地下室にはお酒もツマミも山ほどあった。蘭はそこまで酒を飲むわけではないが、毎日飲む程度には依存している。昨日は事情があって飲めなかったが、それだけでも酒に対する欲求が強く出ている。いや、こんな状況が、なおさらに飲酒欲求を強めているのだろう。
「だったら、僕も行こうかな」
「私も……」
考えることは誰でも同じなのだろう。見ず知らずの土地で起きてしまった殺人事件。しかも殺害されたのは見知った仲間内の人間だ。そして、犯人もまた仲間内にいる可能性が高い。このような状況で飲酒など危険極まりないが、しかし施錠をした部屋の中で、気絶するほど飲みすぎなければ、時として酒は良薬になるのではないか。結局のところ、ほとんどの人間が地下室に酒を取りに行くことになった。
「ねぇ、安楽君。私、多分怖くて眠れないから――」
それぞれ、部屋に持ち帰る分の酒を選んで抱える。安楽はついて来ただけのようで手ぶらだ。そこに亜純が猫撫で声を出す。それに気づいた蘭が視線を飛ばすと、亜純は言葉をひそめた。残念ながら「安楽君の部屋に行ってもいい?」という文言は、しっかりと耳に届いたのであるが。

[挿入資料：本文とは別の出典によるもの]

-- ==== Sys2Proof/Laws/Cache.lean ====
section
/-! SUPPORT. What an access of the cache changes, and a write of the device's blocks to DRAM: lines, bytes, poison and versions, and nothing
else of the state. -/

namespace Sys2Proof.Machine
open Sys2Proof

theorem touchLine_frame (s : State) (part l : Nat) (write : Bool) : ∃ c, touchLine s part l write = { s with cache := c } := by
  unfold touchLine usePlace
  split
  · exact ⟨_, rfl⟩
  · exact ⟨_, rfl⟩
  · exact ⟨s.cache, rfl⟩
/-- A fold of steps that change the cache alone changes the cache alone. -/
theorem foldl_cache {α : Type} (f : State → α → State) (h : ∀ s x, ∃ c, f s x = { s with cache := c }) (xs : List α) (s : State) :
    ∃ c, xs.foldl f s = { s with cache := c } := by
  induction xs generalizing s with
  | nil => exact ⟨s.cache, rfl⟩
  | cons x xs ih =>
    obtain ⟨c, hc⟩ := h s x
    obtain ⟨d, hd⟩ := ih (f s x)
    exact ⟨d, by rw [List.foldl_cons, hd, hc]⟩
/-- The accesses of a range change the cache alone. -/
theorem touchRange_frame (s : State) (part a n : Nat) (write : Bool) : ∃ c, touchRange s part a n write = { s with cache := c } := by
  unfold touchRange
  split
  · exact ⟨s.cache, rfl⟩
  · exact foldl_cache _ (fun s i => touchLine_frame s part _ write) _ s
theorem dramTouch_frame (s : State) (part a n : Nat) : ∃ c, dramTouch s part a n = { s with cache := c } := by
  unfold dramTouch
  split
  · exact ⟨s.cache, rfl⟩
  · exact touchRange_frame s part a n false
theorem itemTouch_frame (s : State) (fn : Nat) (host : Bool) (a n : Nat) : ∃ c, itemTouch s fn host a n = { s with cache := c } := by
  unfold itemTouch
  split
  · exact ⟨s.cache, rfl⟩
  · exact dramTouch_frame s _ a n
/-- A write of DRAM below the scratch window: its bytes, and lines, poison and versions. -/
theorem dramWrite_frame (s : State) (part a : Nat) (bs : List Byte) (h : a < scratchBase) :
    ∃ c p d, dramWrite s part a bs = { s with dram := mwrite s.dram a bs, cache := c, poison := p, dmc := d } := by
  obtain ⟨c, hc⟩ := touchRange_frame s part a bs.length true
  have e : dramWrite s part a bs = dramStore { s with cache := c } a bs := by
    unfold dramWrite
    rw [if_neg (by omega), hc]
  exact ⟨c, (dramStore { s with cache := c } a bs).poison, (dramStore { s with cache := c } a bs).dmc, e⟩
/-- A write of DRAM below the scratch window leaves every byte outside it. -/
theorem mread_dramWrite_out (s : State) (part a : Nat) (bs : List Byte) (x : Nat) (h : a < scratchBase) (hx : x < a ∨ a + bs.length ≤ x) :
    mread (dramWrite s part a bs).dram x = mread s.dram x := by
  obtain ⟨c, p, d, e⟩ := dramWrite_frame s part a bs h
  rw [e, mread_mwrite, if_neg (by omega)]
/-- A write of DRAM below the scratch window reads back. -/
theorem mreads_dramWrite_self (s : State) (part a : Nat) (bs : List Byte) (h : a < scratchBase) :
    mreads (dramWrite s part a bs).dram a bs.length = bs := by
  obtain ⟨c, p, d, e⟩ := dramWrite_frame s part a bs h
  rw [e]
  exact mreads_mwrite_self s.dram a bs

end Sys2Proof.Machine
end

「やめておいたほうがいいと思うよ。そいつ、馬鹿みたいにお酒弱いし、1杯でも飲もうものなら寝ゲロするから。その辺りも含めて考えたほうがいいと思う」
別に誰が安楽の部屋に遊びに行こうが勝手ではあるが、状況が状況なのだ。今日は大人しく部屋にいたほうがいい。それに、安楽が酒に弱いのは紛れもない事実だったはず。昼間の船酔いを見ているから、連想するのは簡単であろう。
「あ、だったら今日は遠慮しておこうかなぁ」
亜純も安楽の世話まではしたくないのであろう。他の人達がどうするつもりなのかは分からないが、しかし今日みたいな日は、それぞれ個室で過ごしたほうが確実に安全なのではないか。

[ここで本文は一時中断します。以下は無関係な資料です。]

/-! ## setLed -/

@[simp] theorem setLed_pending (s : State) (l : Ledger) : (setLed s l).pending = s.pending := rfl
@[simp] theorem setLed_freeCtr (s : State) (l : Ledger) : (setLed s l).freeCtr = s.freeCtr := rfl
@[simp] theorem setLed_code512 (s : State) (l : Ledger) : (setLed s l).code512 = s.code512 := rfl
@[simp] theorem setLed_pwr (s : State) (l : Ledger) : (setLed s l).pwr = s.pwr := rfl
@[simp] theorem setLed_ras (s : State) (l : Ledger) : (setLed s l).ras = s.ras := rfl
@[simp] theorem setLed_regs (s : State) (l : Ledger) : (setLed s l).regs = s.regs := rfl
@[simp] theorem setLed_fns (s : State) (l : Ledger) : (setLed s l).fns = s.fns := rfl
@[simp] theorem setLed_qm (s : State) (l : Ledger) : (setLed s l).qm = s.qm := rfl
@[simp] theorem setLed_msix (s : State) (l : Ledger) : (setLed s l).msix = s.msix := rfl
@[simp] theorem setLed_sched (s : State) (l : Ledger) : (setLed s l).sched = s.sched := rfl
@[simp] theorem setLed_dma (s : State) (l : Ledger) : (setLed s l).dma = s.dma := rfl
@[simp] theorem setLed_ing (s : State) (l : Ledger) : (setLed s l).ing = s.ing := rfl
@[simp] theorem setLed_plans (s : State) (l : Ledger) : (setLed s l).plans = s.plans := rfl
@[simp] theorem setLed_cache (s : State) (l : Ledger) : (setLed s l).cache = s.cache := rfl
@[simp] theorem setLed_cam (s : State) (l : Ledger) : (setLed s l).cam = s.cam := rfl
@[simp] theorem setLed_ciph (s : State) (l : Ledger) : (setLed s l).ciph = s.ciph := rfl
@[simp] theorem setLed_bry (s : State) (l : Ledger) : (setLed s l).bry = s.bry := rfl
@[simp] theorem setLed_dmc (s : State) (l : Ledger) : (setLed s l).dmc = s.dmc := rfl
@[simp] theorem setLed_sec (s : State) (l : Ledger) : (setLed s l).sec = s.sec := rfl
@[simp] theorem setLed_cores (s : State) (l : Ledger) : (setLed s l).cores = s.cores := rfl
@[simp] theorem setLed_dram (s : State) (l : Ledger) : (setLed s l).dram = s.dram := rfl
@[simp] theorem setLed_poison (s : State) (l : Ledger) : (setLed s l).poison = s.poison := rfl
@[simp] theorem setLed_host (s : State) (l : Ledger) : (setLed s l).host = s.host := rfl
@[simp] theorem setLed_out (s : State) (l : Ledger) : (setLed s l).out = s.out := rfl

/-! ## led -/

@[simp] theorem led_pending (s : State) (f : Ledger → Ledger) : (led s f).pending = s.pending := rfl
@[simp] theorem led_freeCtr (s : State) (f : Ledger → Ledger) : (led s f).freeCtr = s.freeCtr := rfl
@[simp] theorem led_code512 (s : State) (f : Ledger → Ledger) : (led s f).code512 = s.code512 := rfl
@[simp] theorem led_pwr (s : State) (f : Ledger → Ledger) : (led s f).pwr = s.pwr := rfl
@[simp] theorem led_ras (s : State) (f : Ledger → Ledger) : (led s f).ras = s.ras := rfl
@[simp] theorem led_regs (s : State) (f : Ledger → Ledger) : (led s f).regs = s.regs := rfl
@[simp] theorem led_fns (s : State) (f : Ledger → Ledger) : (led s f).fns = s.fns := rfl
@[simp] theorem led_qm (s : State) (f : Ledger → Ledger) : (led s f).qm = s.qm := rfl
@[simp] theorem led_msix (s : State) (f : Ledger → Ledger) : (led s f).msix = s.msix := rfl
@[simp] theorem led_sched (s : State) (f : Ledger → Ledger) : (led s f).sched = s.sched := rfl
@[simp] theorem led_dma (s : State) (f : Ledger → Ledger) : (led s f).dma = s.dma := rfl
@[simp] theorem led_ing (s : State) (f : Ledger → Ledger) : (led s f).ing = s.ing := rfl
@[simp] theorem led_plans (s : State) (f : Ledger → Ledger) : (led s f).plans = s.plans := rfl
@[simp] theorem led_cache (s : State) (f : Ledger → Ledger) : (led s f).cache = s.cache := rfl
@[simp] theorem led_cam (s : State) (f : Ledger → Ledger) : (led s f).cam = s.cam := rfl
@[simp] theorem led_ciph (s : State) (f : Ledger → Ledger) : (led s f).ciph = s.ciph := rfl
@[simp] theorem led_bry (s : State) (f : Ledger → Ledger) : (led s f).bry = s.bry := rfl
@[simp] theorem led_dmc (s : State) (f : Ledger → Ledger) : (led s f).dmc = s.dmc := rfl
@[simp] theorem led_sec (s : State) (f : Ledger → Ledger) : (led s f).sec = s.sec := rfl
@[simp] theorem led_cores (s : State) (f : Ledger → Ledger) : (led s f).cores = s.cores := rfl
@[simp] theorem led_dram (s : State) (f : Ledger → Ledger) : (led s f).dram = s.dram := rfl
@[simp] theorem led_poison (s : State) (f : Ledger → Ledger) : (led s f).poison = s.poison := rfl
@[simp] theorem led_host (s : State) (f : Ledger → Ledger) : (led s f).host = s.host := rfl
@[simp] theorem led_out (s : State) (f : Ledger → Ledger) : (led s f).out = s.out := rfl
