/-! ## COMMIT_POINT -/

theorem releaseNow {id it} (h : Keeps s t) : Keeps s (releaseNow t id it) := by
  unfold Machine.releaseNow
  split
  next e =>
    exact .complete (.modItem (.deadlineCheck (.of_ok e (Keeps.releaseItem h))))
  · exact .ite (.failRun h) (.loadFail h)
theorem commitResults {id it} (h : Keeps s t) : Keeps s (commitResults t id it) :=
  .ite h (.ite (.setItem h) (.ite (.setItem (.freeRes (.freeRes h))) (.ite (.setItem (.freeRes h)) h)))
theorem doCommitPoint {id} (h : Keeps s t) : Keeps s (doCommitPoint id t) := by
  unfold Machine.doCommitPoint
  split
  · exact h
  · split
    · exact .ite (.ite h (.complete h)) (.ite h (.ite (.releaseNow (.modItem (.commitResults h))) (.modItem (.modItem (.commitResults
        h)))))
    · exact .ite (.releaseNow h) h
    · exact .ite h (.complete h)
    · exact .ite (.ledTick h) h
    · exact h

/-! ## Undoing work before the commit point (R309, R324, R400) -/

theorem dropXfer {w} (h : Keeps s t) : Keeps s (dropXfer t w) := .frame h rfl
theorem dropResize {id} (h : Keeps s t) : Keeps s (dropResize t id) := by
  unfold Machine.dropResize
  split
  · exact .ite (.dropXfer (.frame h rfl)) h
  · exact h
theorem dropModeReq {id} (h : Keeps s t) : Keeps s (dropModeReq t id) := .frame h rfl
theorem undoWork {id it} (h : Keeps s t) : Keeps s (undoWork t id it) :=
  .dropModeReq (.dropResize (.ledDrop (.ciphDrop (.dropXfer (.ite (.dropPlan (.endRun h)) (.endRun h))))))

/-! ## FN_RESIZE: its body and checks (R331, R332) -/

theorem doFnResize {id} (h : Keeps s t) : Keeps s (doFnResize id t) := by
  unfold Machine.doFnResize
  split
  · exact h
  · refine .ite h ?_
    dsimp only
    split
    · exact .failItem h
    · exact .ite (.ite (.commitNow h) h) (.toEngine (.frame h rfl))

/-! ## When a unit moves (Table 15-7) -/

theorem queueOff {d} (h : Keeps s t) : Keeps s (queueOff t d) := .frame h rfl
theorem camErase {blk} (h : Keeps s t) : Keeps s (camErase t blk) :=
  .withCam h (fun m => memWf_filter (memOk_cam m) _) (fun m => memWf_filter (memOk_camCopy m) _) rfl
theorem unitsTo {r us} (h : Keeps s t) : Keeps s (unitsTo t r us) := by
  unfold Machine.unitsTo
  dsimp only
  split
  · exact .frame h rfl
  · exact .frame (.foldl h (fun _ _ hu => .queueOff hu)) rfl
  · exact .foldl (.frame h rfl) (fun _ _ hu => .camErase hu)
  · exact .foldl (.frame h rfl) (fun _ _ hu => .frame hu rfl)
  · exact .frame h rfl
  · exact .frame h rfl
  · exact .frame h rfl
  · exact h

/-! ## STANDING reservations on leaving tiles (R334) -/

theorem standingRemake {fn j} (h : Keeps s t) : Keeps s (standingRemake t fn j) := by
  unfold Machine.standingRemake
  split
  · exact h
  next k p hp =>
    dsimp only
    split
    · exact h
    · split
      · exact .wakeCluster h
      · exact h
      · refine .pinPlan (.withPlans h (fun m q hq => ?_) rfl)
        have himg : memWf p.image = true := memOk_plan m hp
        rcases mem_tset hq with hq | hq
        · rw [hq]
          exact himg
        · exact m.2.2.2.2.2.2.2.2.2.2 q hq

/-! ## RESIZE_UNIT_MOVE (R333, R335) -/

theorem startZero {r} (h : Keeps s t) : Keeps s (startZero t r) := .ite h (.frame h rfl)
theorem assignNow {r} (h : Keeps s t) : Keeps s (assignNow t r) := by
  unfold Machine.assignNow
  split
  · exact h
  · exact .ite (.frame h rfl) (.ite (.regSetFld h) h)
theorem doResizeUnitMove {u'} (h : Keeps s t) : Keeps s (doResizeUnitMove u' t) := by
  unfold Machine.doResizeUnitMove
  split
  · exact h
  · exact .ite h (.ite (.schedule (.standingRemake h)) (.ite (.startZero h) (.ite h (.ite (.schedule (.commitNow (.frame (.assignNow
      (.unitsTo h)) rfl))) (.schedule (.frame (.assignNow (.unitsTo h)) rfl))))))
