/-- How the image of a boot attempt came to each of the four Nolow instances (R524): whole (`some true`), with an uncorrectable flash read
(`some false`), or so that no verdict is reached in 400 ms (none); and the settings whose VIN_SET is below 1.74 V once the firmware runs
(step 4 of R553, R557). -/
structure BootAttempt where
  seen : List (Option Bool)
  low  : List Setting := []
deriving DecidableEq, Repr

/-- How a firmware update ends (R527): whether the flash write succeeded; and, where the image then boots out of recovery, the settings whose
VIN_SET is below 1.74 V. -/
structure UpdateEnd where
  writeOk : Bool
  low     : List Setting := []
deriving DecidableEq, Repr

/-- The CHP header fields of an arriving packet (R430), with its source, its destination address (IPv6 where `v6` says so, the first octet
lowest), its CE mark (R437) and its frame; `rsv` are the RSV bits [47:43] and [255:192], which only the tag sees (R11, R433). -/
structure ChpHead where
  peer     : Nat
  v6       : Bool := false
  dest     : BitVec 128
  magic    : BitVec 16 := 0xC1D4
  type     : BitVec 8 := 0
  len      : BitVec 16 := 0
  rsv      : BitVec 5 × BitVec 64 := (0, 0)
  wire     : Wire := {}
  version  : BitVec 8
  session  : BitVec 8
  ackValid : Bool
  ecnEcho  : Bool
  retx     : Bool
  seq      : BitVec 32
  ack      : BitVec 32
  sack     : BitVec 64
  tag      : BitVec 128
  ce       : Bool
deriving DecidableEq, Repr

/-- The AHM header fields of an arriving packet (R460): its source address and port as one number, its UDP destination port, whether the
source is of fe80::/64, and its destination, the last octet of fe80::53:ff:fe00:nn, or none for ff02::1. -/
structure AhmHead where
  src     : Nat
  magic   : BitVec 16
  version : BitVec 8
  seq     : BitVec 16
  items   : BitVec 8
  serial  : BitVec 64
  type    : BitVec 8 := 1
  port    : BitVec 16 := 47100
  linkLocal : Bool := true
  dest    : Option (BitVec 8) := none
deriving DecidableEq, Repr

/-- One PMBus reading of a regulator (R542): millivolts, milliamperes, temperature in 0.01 °C, and whether STATUS_WORD
shows a fault. -/
structure RailReading where
  mv    : Nat
  ma    : Nat
  temp  : Int
  fault : Bool
deriving DecidableEq, Repr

「――別に誰かと一緒に飲みたければ、そうすればいいと思う。俺達は大人なんだし、それくらいの自己判断はできるだろ? もちろん、なにかがあったら自己責任だけどね」
安楽の部屋に亜純が行くのを諦めたことで、自分にもチャンスが回ってきたと思ったのか、それぞれの部屋で集まっての飲酒を否定しない菱田。極論から言ってしまえば、菱田の言葉に収束してしまう。誰かの部屋で集まって飲むのは結構だが、なにかがあった時は自己責任。新たなる犠牲者が出たとしても、その責任は当事者達にある。リーダーシップを発揮する菱田が認めたものの、しかし全員が大人しく部屋に戻ったようだった。少なくとも螺旋階段をのぼった女性陣はいなかったし、螺旋階段をのぼらなかった男性陣もいない。とりあえず蘭が確認できた時点での話にはなってしまうが。